When I saw my primary doctor about my knee I asked her if it would be safe to stop taking my anti-depressant. I had started on a higher dose, but since have gone down to the smallest dose because it was making me too numb. But now that I’ve been feeling so good, physically and mentally, I thought it would be worth a shot at stopping it altogether. She said I was on a low enough dose that I could just stop taking it and wouldn’t have any adverse effects. So, I stopped.

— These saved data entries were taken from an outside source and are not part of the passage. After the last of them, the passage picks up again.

-- ==== Sys2Proof/Laws/Updates.lean ====
section
/-!
SUPPORT. What the stages of the waveform updates can do: for each stage, one lemma that lists its cases with
everything it writes (R170 to R220), and the fields no update writes (R37, R112).
-/

namespace Sys2Proof.Machine

/-! ## Operands -/

theorem baseFreq_eq (c : Channel) : baseFreq c = (c.freq.toNat : ℚ) / 65536 := by
  norm_num [baseFreq]

theorem baseFreq_nonneg (c : Channel) : 0 ≤ baseFreq c := by
  rw [baseFreq_eq]
  positivity

theorem baseFreq_lt (c : Channel) : baseFreq c < 256 := by
  have h : (c.freq.toNat : ℚ) < 2 ^ 24 := by exact_mod_cast c.freq.isLt
  rw [baseFreq_eq, div_lt_iff₀ (by norm_num)]
  linarith

theorem burstOver_iff (c : Channel) : burstOver c = true ↔ c.rtBdur ≤ c.rtCnt + 1 := decide_eq_true_iff

theorem pauseOver_iff (c : Channel) : pauseOver c = true ↔ c.rtPdur ≤ c.rtPcnt + 1 := decide_eq_true_iff

theorem lastBurst_iff (c : Channel) : lastBurst c = true ↔ c.rtMaxb ≤ c.rtBcount + 1 := decide_eq_true_iff

/-- The retarget test as R181 writes it. -/
theorem retargetDue_iff (c : Channel) (tMs : Time) :
    retargetDue c tMs = true ↔
      1000 * 65536 ≤ ((tMs.toNat : Int) - (c.rsLast.toNat : Int)) * (c.freq.toNat : Int) := decide_eq_true_iff

/-! ## Random Slope -/

/-- Step 1 of `RSL`: nothing, or a new target, its time and its step (R181). -/
theorem retarget_cases (c : Channel) (tMs : Time) (r : Rand) :
    (retargetDue c tMs = false ∧ retarget c tMs r = (c, r)) ∨
    (retargetDue c tMs = true ∧ ∃ tgt : Byte, (tgt.toNat : Int) = (draw r 0 255).1 ∧
      retarget c tMs r =
        ({ c with rsLast := tMs, rsTgt := tgt, rsStep := slopeStep c tgt }, r.advance)) := by
  unfold retarget
  cases hd : retargetDue c tMs
  · exact .inl ⟨rfl, by simp⟩
  · refine .inr ⟨rfl, BitVec.ofInt 8 (draw r 0 255).1, ?_, by simp⟩
    have h0 := draw_ge r (lo := 0) (hi := 255) (by norm_num)
    have h1 := draw_le r (lo := 0) (hi := 255) (by norm_num)
    rw [BitVec.toNat_ofInt]
    omega

/-- Step 2 of `RSL` holds a rising value at or below the target and a falling one at or above it (R181). -/
theorem holdAtTarget_cases (v step tgt : Int) :
    (0 < step ∧ holdAtTarget v step tgt = min v tgt) ∨
    (step < 0 ∧ holdAtTarget v step tgt = max v tgt) ∨
    (step = 0 ∧ holdAtTarget v step tgt = v) := by
  unfold holdAtTarget
  rcases lt_trichotomy step 0 with h | h | h
  · refine .inr (.inl ⟨h, ?_⟩)
    split_ifs <;> omega
  · refine .inr (.inr ⟨h, ?_⟩)
    split_ifs <;> omega
  · refine .inl ⟨h, ?_⟩
    split_ifs <;> omega

/-! ## Wonky Triangle -/

/-- A jitter or a nudge: nothing, or `1 .. hi` whole index units added to the phase (R186). -/
theorem phaseKick_cases (pct hi : Int) (h : 1 ≤ hi) (c : Channel) (r : Rand) :
    (phaseKick pct hi c r).1 = c ∨
    ∃ n : Nat, 1 ≤ n ∧ (n : Int) ≤ hi ∧
      (phaseKick pct hi c r).1 = { c with phase := c.phase + n * 2 ^ 32 } := by
  unfold phaseKick
  split
  · have h0 := draw_ge (chance r pct 100).2 h
    have h1 := draw_le (chance r pct 100).2 h
    exact .inr ⟨(draw (chance r pct 100).2 1 hi).1.toNat, by omega, by omega, rfl⟩
  · exact .inl rfl

theorem wonkyHoldDraw_range (r : Rand) : 10 ≤ (wonkyHoldDraw r).1 ∧ (wonkyHoldDraw r).1 ≤ 800 := by
  unfold wonkyHoldDraw
  split
  · have h0 := draw_ge (chance r cfg.wkLongPct 100).2 (lo := cfg.wkLongLo) (hi := cfg.wkLongHi) (by simp)
    have h1 := draw_le (chance r cfg.wkLongPct 100).2 (lo := cfg.wkLongLo) (hi := cfg.wkLongHi) (by simp)
    simp only [cfg_wkLongLo, cfg_wkLongHi] at h0 h1 ⊢
    omega
  · have h0 := draw_ge (chance r cfg.wkLongPct 100).2 (lo := cfg.wkShortLo) (hi := cfg.wkShortHi) (by simp)
    have h1 := draw_le (chance r cfg.wkLongPct 100).2 (lo := cfg.wkShortLo) (hi := cfg.wkShortHi) (by simp)
    simp only [cfg_wkShortLo, cfg_wkShortHi] at h0 h1 ⊢
    omega

/-- Step 2 of `WNK`: count on, or clear the count with a new hold and a new clamped multiplier (R186). -/
theorem wonkyHold_cases (c : Channel) (r : Rand) :
    (c.wkCnt + 1 < c.wkDur ∧ wonkyHold c r = ({ c with wkCnt := c.wkCnt + 1 }, r)) ∨
    (c.wkDur ≤ c.wkCnt + 1 ∧ ∃ (d : Nat) (x : ℚ), 10 ≤ d ∧ d ≤ 800 ∧
      (wonkyHold c r).1 =
        { c with wkCnt := 0, wkDur := d, wkMult := (clampQ x (6 / 10) (16 / 10)).toNat }) := by
  unfold wonkyHold
  split
  · rename_i h
    have hr := wonkyHoldDraw_range r
    exact .inr ⟨h, (wonkyHoldDraw r).1.toNat, (wonkyMultDraw (baseFreq c) (wonkyHoldDraw r).2).1,
      by omega, by omega, rfl⟩
  · rename_i h
    exact .inl ⟨by omega, rfl⟩

/-- Step 3 of `WNK`: nothing, or 1 to 8 whole index units added to the phase (R186). -/
theorem wonkyNudge_cases (c : Channel) (r : Rand) :
    (wonkyNudge c r).1 = c ∨
    ∃ n : Nat, 1 ≤ n ∧ (n : Int) ≤ 8 ∧ (wonkyNudge c r).1 = { c with phase := c.phase + n * 2 ^ 32 } := by
  unfold wonkyNudge
  split
  · exact phaseKick_cases _ _ (by simp) c r
  · exact .inl rfl

/-! ## Ratchet Triangle -/

theorem pauseChoice_cases (c : Channel) (r : Rand) :
    (c.rtBcount + 1 < c.rtMaxb ∧ (pauseChoice c r).1.2 = (c.rtBcount + 1, c.rtMaxb) ∧
      50 ≤ (pauseChoice c r).1.1 ∧ (pauseChoice c r).1.1 ≤ 150) ∨
    (c.rtMaxb ≤ c.rtBcount + 1 ∧ (pauseChoice c r).1.2.1 = 0 ∧
      2 ≤ (pauseChoice c r).1.2.2 ∧ (pauseChoice c r).1.2.2 ≤ 5 ∧
      200 ≤ (pauseChoice c r).1.1 ∧ (pauseChoice c r).1.1 ≤ 600) := by
  unfold pauseChoice
  cases hl : lastBurst c
  · have hn : ¬ c.rtMaxb ≤ c.rtBcount + 1 := by rw [← lastBurst_iff, hl]; simp
    have h0 := draw_ge r (lo := cfg.ratShortLo) (hi := cfg.ratShortHi) (by simp)
    have h1 := draw_le r (lo := cfg.ratShortLo) (hi := cfg.ratShortHi) (by simp)
    simp only [cfg_ratShortLo, cfg_ratShortHi] at h0 h1
    refine .inl ⟨by omega, by simp, ?_, ?_⟩ <;>
    · simp only [cfg_ratShortLo, cfg_ratShortHi, Bool.false_eq_true, if_false]
      omega
  · have h := (lastBurst_iff c).mp hl
    have h0 := draw_ge r (lo := cfg.ratLongLo) (hi := cfg.ratLongHi) (by simp)
    have h1 := draw_le r (lo := cfg.ratLongLo) (hi := cfg.ratLongHi) (by simp)
    have h2 := draw_ge (draw r cfg.ratLongLo cfg.ratLongHi).2 (lo := cfg.ratMaxbLo) (hi := cfg.ratMaxbHi)
      (by simp)
    have h3 := draw_le (draw r cfg.ratLongLo cfg.ratLongHi).2 (lo := cfg.ratMaxbLo) (hi := cfg.ratMaxbHi)
      (by simp)
    simp only [cfg_ratLongLo, cfg_ratLongHi, cfg_ratMaxbLo, cfg_ratMaxbHi] at h0 h1 h2 h3
    refine .inr ⟨h, by simp, ?_, ?_, ?_, ?_⟩ <;>
    · simp only [cfg_ratLongLo, cfg_ratLongHi, cfg_ratMaxbLo, cfg_ratMaxbHi, if_true]
      omega

/-- The stutter keeps the pause or replaces it by 10 to 30 ticks (R195). -/
theorem stutter_cases (pdur : Nat) (r : Rand) :
    (stutter pdur r).1 = pdur ∨ (10 ≤ (stutter pdur r).1 ∧ (stutter pdur r).1 ≤ 30) := by
  unfold stutter
  dsimp only
  split
  · have h0 := draw_ge (chance r cfg.ratStutPct 100).2 (lo := cfg.ratStutLo) (hi := cfg.ratStutHi) (by simp)
    have h1 := draw_le (chance r cfg.ratStutPct 100).2 (lo := cfg.ratStutLo) (hi := cfg.ratStutHi) (by simp)
    simp only [cfg_ratStutLo, cfg_ratStutHi] at h0 h1 ⊢
    omega
  · exact .inl rfl

/-- The Bursting arm: one more tick of the burst, or the transition to Paused (R195). -/
theorem ratchetBurst_cases (c : Channel) (r : Rand) :
    (c.rtCnt + 1 < c.rtBdur ∧ ratchetBurst c r =
      ({ c with phase := advance c.phase (baseFreq c * (c.rtMult : ℚ)), rtCnt := c.rtCnt + 1 }, r)) ∨
    (c.rtBdur ≤ c.rtCnt + 1 ∧ ∃ pdur bcount maxb : Nat, 10 ≤ pdur ∧ pdur ≤ 600 ∧
      (bcount = c.rtBcount + 1 ∧ maxb = c.rtMaxb ∧ bcount < maxb ∨ bcount = 0 ∧ 2 ≤ maxb ∧ maxb ≤ 5) ∧
      (ratchetBurst c r).1 =
        { c with
          phase := advance c.phase (baseFreq c * (c.rtMult : ℚ))
          rtSt := .paused
          rtCnt := 0
          rtPcnt := 0
          rtBcount := bcount
          rtMaxb := maxb
          rtPdur := pdur }) := by
  unfold ratchetBurst
  cases hb : burstOver c
  · have hn : ¬ c.rtBdur ≤ c.rtCnt + 1 := by rw [← burstOver_iff, hb]; simp
    exact .inl ⟨by omega, by simp⟩
  · refine .inr ⟨(burstOver_iff c).mp hb, (stutter (pauseChoice c r).1.1 (pauseChoice c r).2).1,
      (pauseChoice c r).1.2.1, (pauseChoice c r).1.2.2, ?_, ?_, ?_, by simp⟩
    · rcases stutter_cases (pauseChoice c r).1.1 (pauseChoice c r).2 with h | h <;>
        rcases pauseChoice_cases c r with h' | h' <;> omega
    · rcases stutter_cases (pauseChoice c r).1.1 (pauseChoice c r).2 with h | h <;>
        rcases pauseChoice_cases c r with h' | h' <;> omega
    · rcases pauseChoice_cases c r with h' | h'
      · exact .inl ⟨by rw [h'.2.1], by rw [h'.2.1], by rw [h'.2.1]; exact h'.1⟩
      · exact .inr ⟨h'.2.1, h'.2.2.1, h'.2.2.2.1⟩

/-- The Paused arm: one more tick of the pause, or the transition to Bursting (R195). -/
theorem ratchetPause_cases (c : Channel) (r : Rand) :
    (c.rtPcnt + 1 < c.rtPdur ∧ ratchetPause c r = ({ c with rtPcnt := c.rtPcnt + 1 }, r)) ∨
    (c.rtPdur ≤ c.rtPcnt + 1 ∧ ∃ bdur mult : Nat, 30 ≤ bdur ∧ bdur ≤ 130 ∧ 2 ≤ mult ∧ mult ≤ 8 ∧
      ratchetPause c r =
        ({ c with rtSt := .bursting, rtCnt := 0, rtPcnt := 0, rtBdur := bdur, rtMult := mult },
          r.advance.advance)) := by
  unfold ratchetPause
  cases hp : pauseOver c
  · have hn : ¬ c.rtPdur ≤ c.rtPcnt + 1 := by rw [← pauseOver_iff, hp]; simp
    exact .inl ⟨by omega, by simp⟩
  · have h0 := draw_ge r (lo := cfg.ratBurstLo) (hi := cfg.ratBurstHi) (by simp)
    have h1 := draw_le r (lo := cfg.ratBurstLo) (hi := cfg.ratBurstHi) (by simp)
    have h2 := draw_ge r.advance (lo := cfg.ratMultLo) (hi := cfg.ratMultHi) (by simp)
    have h3 := draw_le r.advance (lo := cfg.ratMultLo) (hi := cfg.ratMultHi) (by simp)
    simp only [cfg_ratBurstLo, cfg_ratBurstHi, cfg_ratMultLo, cfg_ratMultHi] at h0 h1 h2 h3
    exact .inr ⟨(pauseOver_iff c).mp hp, (draw r 30 130).1.toNat, (draw r.advance 2 8).1.toNat,
      by omega, by omega, by omega, by omega, by simp⟩

/-! ## Gravity -/

/-- Step 1 of `GRV`: nothing, or a new target, whole hundredths of `b` from 10 to 500 (R201). -/
theorem gravityRetarget_cases (c : Channel) (r : Rand) :
    (gravityRetarget c r).1 = c ∨
    ∃ mm : Nat, 10 ≤ mm ∧ mm ≤ 500 ∧
      (gravityRetarget c r).1 = { c with gvTgt := (Q (baseFreq c * (mm : ℚ) / 100)).toNat } := by
  unfold gravityRetarget
  dsimp only
  split
  · have h0 := draw_ge (chance r cfg.gravRetargetPerMille 1000).2 (lo := cfg.gravDrawLo)
      (hi := cfg.gravDrawHi) (by simp)
    have h1 := draw_le (chance r cfg.gravRetargetPerMille 1000).2 (lo := cfg.gravDrawLo)
      (hi := cfg.gravDrawHi) (by simp)
    simp only [cfg_gravDrawLo, cfg_gravDrawHi] at h0 h1
    refine .inr ⟨(draw (chance r cfg.gravRetargetPerMille 1000).2 cfg.gravDrawLo cfg.gravDrawHi).1.toNat,
      ?_, ?_, ?_⟩
    · simp only [cfg_gravDrawLo, cfg_gravDrawHi]
      omega
    · simp only [cfg_gravDrawLo, cfg_gravDrawHi]
      omega
    · simp only [cfg_gravDrawLo, cfg_gravDrawHi, cfg_gravDrawDen]
      rw [← Int.cast_natCast (R := ℚ), Int.toNat_of_nonneg (by omega)]
  · exact .inl rfl

end Sys2Proof.Machine
end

Here’s how I know it was leaving my system. Last week I turned on the tv and caught a few minutes of Wife Swap. The husband did something really nice and thoughtful for the wife, and I got a little choked up. Almost shed a tear. Then, a few days later I was watching a video on Facebook of a man playing the saxophone for a herd of cows, and I kid you not, they all came to the fence to listen. Again with the lump in the throat.
Then there was the time we went up in the carousel at Cedar Point and I almost had a panic attack. It was at that moment I remembered that I was off my meds and in order to cope I had to do what I had learned to do – which is to breath slowly and tell myself what was real and true. I had to tell myself that the likelihood of anything bad happening was very minimal, or else they wouldn’t have let us on the ride in the first place. And then keep breathing, slowly, in and out.
So, these sorts of things keep happening, and it tells me that the anti-depressant that was artificially numbing my emotions is out of my system. That makes me so happy, I could *literally* cry (Sometimes people say literally when they don’t mean literally. I am not those people.). This is such a good thing. I was taking the anti-depressant because I was having anxiety attacks, but I never did like that it seemed to dull my emotions all together. You can’t pick and choose with these drugs, I guess. The upside is that while I now feel sad emotions more vibrantly, I’m also feeling the happy ones too. I’m FEELing all the FEELS. You feel me?